Copy whichever lines of the data hold the word "shHello".

◆ ◆ ◆ ◆

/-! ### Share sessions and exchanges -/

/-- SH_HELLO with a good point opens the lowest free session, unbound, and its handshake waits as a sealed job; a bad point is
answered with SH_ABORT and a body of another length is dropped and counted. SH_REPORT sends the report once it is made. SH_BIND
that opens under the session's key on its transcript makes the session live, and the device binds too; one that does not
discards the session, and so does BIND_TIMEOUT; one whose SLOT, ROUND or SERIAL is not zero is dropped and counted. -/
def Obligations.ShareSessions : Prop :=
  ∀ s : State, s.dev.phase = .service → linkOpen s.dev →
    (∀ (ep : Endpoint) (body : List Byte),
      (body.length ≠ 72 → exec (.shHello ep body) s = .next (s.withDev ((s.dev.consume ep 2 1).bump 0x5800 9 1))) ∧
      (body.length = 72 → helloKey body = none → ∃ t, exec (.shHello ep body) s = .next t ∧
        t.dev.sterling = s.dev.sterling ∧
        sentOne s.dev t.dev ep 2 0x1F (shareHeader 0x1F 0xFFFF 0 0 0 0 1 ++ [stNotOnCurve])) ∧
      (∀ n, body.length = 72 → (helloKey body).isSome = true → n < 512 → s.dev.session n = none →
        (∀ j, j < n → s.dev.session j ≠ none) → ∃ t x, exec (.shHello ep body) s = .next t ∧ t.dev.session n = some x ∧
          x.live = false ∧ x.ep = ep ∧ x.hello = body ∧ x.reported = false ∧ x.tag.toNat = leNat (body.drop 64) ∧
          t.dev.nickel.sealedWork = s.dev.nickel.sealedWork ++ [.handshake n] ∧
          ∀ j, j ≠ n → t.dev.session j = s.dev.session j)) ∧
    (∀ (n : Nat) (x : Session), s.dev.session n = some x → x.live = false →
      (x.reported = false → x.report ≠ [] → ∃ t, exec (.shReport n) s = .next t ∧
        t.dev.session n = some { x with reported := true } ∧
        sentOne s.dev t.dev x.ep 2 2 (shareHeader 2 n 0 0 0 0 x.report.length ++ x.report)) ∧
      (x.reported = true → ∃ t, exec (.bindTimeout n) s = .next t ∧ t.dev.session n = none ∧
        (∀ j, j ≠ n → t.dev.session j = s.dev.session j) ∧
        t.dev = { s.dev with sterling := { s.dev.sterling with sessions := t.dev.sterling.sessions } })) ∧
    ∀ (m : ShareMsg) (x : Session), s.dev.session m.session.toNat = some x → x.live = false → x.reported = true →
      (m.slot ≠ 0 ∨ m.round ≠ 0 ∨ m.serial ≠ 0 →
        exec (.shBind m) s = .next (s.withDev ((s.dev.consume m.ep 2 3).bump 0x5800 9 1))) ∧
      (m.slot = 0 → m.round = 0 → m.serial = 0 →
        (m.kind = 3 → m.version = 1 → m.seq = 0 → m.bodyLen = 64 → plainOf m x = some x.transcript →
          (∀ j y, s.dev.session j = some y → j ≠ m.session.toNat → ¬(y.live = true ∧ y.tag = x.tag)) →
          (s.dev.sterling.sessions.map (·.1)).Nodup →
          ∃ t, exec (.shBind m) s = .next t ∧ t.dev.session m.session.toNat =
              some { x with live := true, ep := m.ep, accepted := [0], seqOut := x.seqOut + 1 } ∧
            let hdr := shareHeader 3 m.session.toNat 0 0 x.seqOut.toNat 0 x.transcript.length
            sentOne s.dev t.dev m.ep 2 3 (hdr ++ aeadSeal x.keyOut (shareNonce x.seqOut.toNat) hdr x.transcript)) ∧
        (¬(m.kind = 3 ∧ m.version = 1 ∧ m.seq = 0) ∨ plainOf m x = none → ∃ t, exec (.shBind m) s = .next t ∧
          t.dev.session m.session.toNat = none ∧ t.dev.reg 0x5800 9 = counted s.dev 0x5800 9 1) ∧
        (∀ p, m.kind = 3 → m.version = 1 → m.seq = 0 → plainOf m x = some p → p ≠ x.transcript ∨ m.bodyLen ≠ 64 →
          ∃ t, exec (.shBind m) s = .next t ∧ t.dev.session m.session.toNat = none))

◆ ◆ ◆ ◆

▸ **RESULT OF THIS TASK**:
      (body.length ≠ 72 → exec (.shHello ep body) s = .next (s.withDev ((s.dev.consume ep 2 1).bump 0x5800 9 1))) ∧
      (body.length = 72 → helloKey body = none → ∃ t, exec (.shHello ep body) s = .next t ∧
        (∀ j, j < n → s.dev.session j ≠ none) → ∃ t x, exec (.shHello ep body) s = .next t ∧ t.dev.session n = some x ∧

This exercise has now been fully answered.